# CARB intake?



## thispecialk (Dec 22, 2008)

okay quick question guys beside K&n intake wat else is CARB approve? i was looking at AEM all it says is 50 state legal does this mean its carb approve? on the k&n it say carb approve and 50 state.


----------



## Rukee (Feb 8, 2007)

Why would you want to ditch the fuel injection for a carb?

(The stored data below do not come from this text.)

@[simp] theorem hostAt_cfg (p : HostPos) (s : State) : (hostAt p s).cfg = s.cfg := rfl
@[simp] theorem hostAt_cursor (p : HostPos) (s : State) : (hostAt p s).cursor = s.cursor := rfl
@[simp] theorem hostAt_ctr (p : HostPos) (s : State) : (hostAt p s).ctr = s.ctr := rfl
@[simp] theorem hostAt_dir (p : HostPos) (s : State) : (hostAt p s).dir = s.dir := rfl
@[simp] theorem hostAt_pinOut (p : HostPos) (s : State) : (hostAt p s).pinOut = s.pinOut := rfl
@[simp] theorem hostAt_isr (p : HostPos) (s : State) : (hostAt p s).isr = s.isr := rfl
@[simp] theorem hostAt_isrCnt (p : HostPos) (s : State) : (hostAt p s).isrCnt = s.isrCnt := rfl
@[simp] theorem hostAt_osr (p : HostPos) (s : State) : (hostAt p s).osr = s.osr := rfl
@[simp] theorem hostAt_osrCnt (p : HostPos) (s : State) : (hostAt p s).osrCnt = s.osrCnt := rfl
@[simp] theorem hostAt_xbit (p : HostPos) (s : State) : (hostAt p s).xbit = s.xbit := rfl
@[simp] theorem hostAt_rxq (p : HostPos) (s : State) : (hostAt p s).rxq = s.rxq := rfl
@[simp] theorem hostAt_txq (p : HostPos) (s : State) : (hostAt p s).txq = s.txq := rfl
@[simp] theorem hostAt_rxOverrun (p : HostPos) (s : State) : (hostAt p s).rxOverrun = s.rxOverrun := rfl
@[simp] theorem hostAt_contention (p : HostPos) (s : State) : (hostAt p s).contention = s.contention := rfl
@[simp] theorem hostAt_phase (p : HostPos) (s : State) : (hostAt p s).phase = s.phase := rfl
@[simp] theorem hostAt_timeout (p : HostPos) (s : State) : (hostAt p s).timeout = s.timeout := rfl
@[simp] theorem hostAt_owned (p : HostPos) (s : State) : (hostAt p s).owned = s.owned := rfl
@[simp] theorem hostAt_host (p : HostPos) (s : State) : (hostAt p s).host = p := rfl
@[simp] theorem hostAt_snapshot (p : HostPos) (s : State) : (hostAt p s).snapshot = s.snapshot := rfl
@[simp] theorem hostAt_now (p : HostPos) (s : State) : (hostAt p s).now = s.now := rfl
@[simp] theorem hostAt_console (p : HostPos) (s : State) : (hostAt p s).console = s.console := rfl
@[simp] theorem hostAt_consoleRest (p : HostPos) (s : State) : (hostAt p s).consoleRest = s.consoleRest := rfl
@[simp] theorem hostAt_tick (p : HostPos) (s : State) : (hostAt p s).tick = s.tick := rfl
@[simp] theorem hostAt_calls (p : HostPos) (s : State) : (hostAt p s).calls = s.calls := rfl
@[simp] theorem hostAt_sched (p : HostPos) (s : State) : (hostAt p s).sched = s.sched := rfl
@[simp] theorem hostAt_result (p : HostPos) (s : State) : (hostAt p s).result = s.result := rfl

@[simp] theorem returnWith_cfg (r : Result) (s : State) : (returnWith r s).cfg = s.cfg := rfl
@[simp] theorem returnWith_cursor (r : Result) (s : State) : (returnWith r s).cursor = s.cursor := rfl
@[simp] theorem returnWith_ctr (r : Result) (s : State) : (returnWith r s).ctr = s.ctr := rfl
@[simp] theorem returnWith_dir (r : Result) (s : State) : (returnWith r s).dir = s.dir := rfl
@[simp] theorem returnWith_pinOut (r : Result) (s : State) : (returnWith r s).pinOut = s.pinOut := rfl
@[simp] theorem returnWith_isr (r : Result) (s : State) : (returnWith r s).isr = s.isr := rfl
@[simp] theorem returnWith_isrCnt (r : Result) (s : State) : (returnWith r s).isrCnt = s.isrCnt := rfl
@[simp] theorem returnWith_osr (r : Result) (s : State) : (returnWith r s).osr = s.osr := rfl
@[simp] theorem returnWith_osrCnt (r : Result) (s : State) : (returnWith r s).osrCnt = s.osrCnt := rfl
@[simp] theorem returnWith_xbit (r : Result) (s : State) : (returnWith r s).xbit = s.xbit := rfl
@[simp] theorem returnWith_rxq (r : Result) (s : State) : (returnWith r s).rxq = s.rxq := rfl
@[simp] theorem returnWith_txq (r : Result) (s : State) : (returnWith r s).txq = s.txq := rfl
@[simp] theorem returnWith_rxOverrun (r : Result) (s : State) : (returnWith r s).rxOverrun = s.rxOverrun := rfl
@[simp] theorem returnWith_contention (r : Result) (s : State) : (returnWith r s).contention = s.contention := rfl
@[simp] theorem returnWith_phase (r : Result) (s : State) : (returnWith r s).phase = s.phase := rfl
@[simp] theorem returnWith_timeout (r : Result) (s : State) : (returnWith r s).timeout = s.timeout := rfl
@[simp] theorem returnWith_owned (r : Result) (s : State) : (returnWith r s).owned = s.owned := rfl
@[simp] theorem returnWith_host (r : Result) (s : State) : (returnWith r s).host = .outside := rfl
@[simp] theorem returnWith_snapshot (r : Result) (s : State) : (returnWith r s).snapshot = Snapshot.clear := rfl
@[simp] theorem returnWith_now (r : Result) (s : State) : (returnWith r s).now = s.now := rfl
@[simp] theorem returnWith_console (r : Result) (s : State) : (returnWith r s).console = s.console := rfl
@[simp] theorem returnWith_consoleRest (r : Result) (s : State) : (returnWith r s).consoleRest = s.consoleRest := rfl
@[simp] theorem returnWith_tick (r : Result) (s : State) : (returnWith r s).tick = s.tick := rfl
@[simp] theorem returnWith_calls (r : Result) (s : State) : (returnWith r s).calls = s.calls := rfl
@[simp] theorem returnWith_sched (r : Result) (s : State) : (returnWith r s).sched = s.sched := rfl
@[simp] theorem returnWith_result (r : Result) (s : State) : (returnWith r s).result = some r := rfl

@[simp] theorem setPhase_cfg (p : Phase) (s : State) : (setPhase p s).cfg = s.cfg := rfl
@[simp] theorem setPhase_cursor (p : Phase) (s : State) : (setPhase p s).cursor = s.cursor := rfl
@[simp] theorem setPhase_ctr (p : Phase) (s : State) : (setPhase p s).ctr = s.ctr := rfl
@[simp] theorem setPhase_dir (p : Phase) (s : State) : (setPhase p s).dir = s.dir := rfl
@[simp] theorem setPhase_pinOut (p : Phase) (s : State) : (setPhase p s).pinOut = s.pinOut := rfl
@[simp] theorem setPhase_isr (p : Phase) (s : State) : (setPhase p s).isr = s.isr := rfl
@[simp] theorem setPhase_isrCnt (p : Phase) (s : State) : (setPhase p s).isrCnt = s.isrCnt := rfl
@[simp] theorem setPhase_osr (p : Phase) (s : State) : (setPhase p s).osr = s.osr := rfl
@[simp] theorem setPhase_osrCnt (p : Phase) (s : State) : (setPhase p s).osrCnt = s.osrCnt := rfl
@[simp] theorem setPhase_xbit (p : Phase) (s : State) : (setPhase p s).xbit = s.xbit := rfl
@[simp] theorem setPhase_rxq (p : Phase) (s : State) : (setPhase p s).rxq = s.rxq := rfl
@[simp] theorem setPhase_txq (p : Phase) (s : State) : (setPhase p s).txq = s.txq := rfl
@[simp] theorem setPhase_rxOverrun (p : Phase) (s : State) : (setPhase p s).rxOverrun = s.rxOverrun := rfl
@[simp] theorem setPhase_contention (p : Phase) (s : State) : (setPhase p s).contention = s.contention := rfl
@[simp] theorem setPhase_phase (p : Phase) (s : State) : (setPhase p s).phase = p := rfl
@[simp] theorem setPhase_timeout (p : Phase) (s : State) : (setPhase p s).timeout = s.timeout := rfl
@[simp] theorem setPhase_owned (p : Phase) (s : State) : (setPhase p s).owned = s.owned := rfl
@[simp] theorem setPhase_host (p : Phase) (s : State) : (setPhase p s).host = s.host := rfl
@[simp] theorem setPhase_snapshot (p : Phase) (s : State) : (setPhase p s).snapshot = s.snapshot := rfl
@[simp] theorem setPhase_now (p : Phase) (s : State) : (setPhase p s).now = s.now := rfl
@[simp] theorem setPhase_console (p : Phase) (s : State) : (setPhase p s).console = s.console := rfl
@[simp] theorem setPhase_consoleRest (p : Phase) (s : State) : (setPhase p s).consoleRest = s.consoleRest := rfl
@[simp] theorem setPhase_tick (p : Phase) (s : State) : (setPhase p s).tick = s.tick := rfl
@[simp] theorem setPhase_calls (p : Phase) (s : State) : (setPhase p s).calls = s.calls := rfl
@[simp] theorem setPhase_sched (p : Phase) (s : State) : (setPhase p s).sched = s.sched := rfl
@[simp] theorem setPhase_result (p : Phase) (s : State) : (setPhase p s).result = s.result := rfl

..or does CARB stand for something else??


----------



## alsgto04 (Nov 21, 2007)

Rukee said:


> Why would you want to ditch the fuel injection for a carb?
> 
> ..or does CARB stand for something else??


:agree carb?


----------



## thispecialk (Dec 22, 2008)

carb legal is that california law about smogging test


----------



## thispecialk (Dec 22, 2008)

CARB = California Air Resources Board


----------



## Aramz06 (Mar 2, 2008)

thispecialk said:


> CARB = California Air Resources Board


LOL okay I get it now. 
I'm sure AEM brute force intake is "CARB" legal. You can go with Lingenfelter intake also. K&N is a popular one with everyone, but it really makes no difference which brand you take... I guess go with whatever looks best when you pop the latch.


----------



## thispecialk (Dec 22, 2008)

i wanted aem cause its nice looking then again i saw volant plus 18 hp but as far is carb i only see k&n so i might go with them and get the typhoon so i got some shine under the hood


----------



## B-ville Goat (Oct 5, 2008)

If they claim 50 state legal, it has to be CARB approved.


----------



## thispecialk (Dec 22, 2008)

does anyone know if volant is 50 state legal i cant find the answer anywhere i tried calling but i guess there off on friday sautrday and sun


----------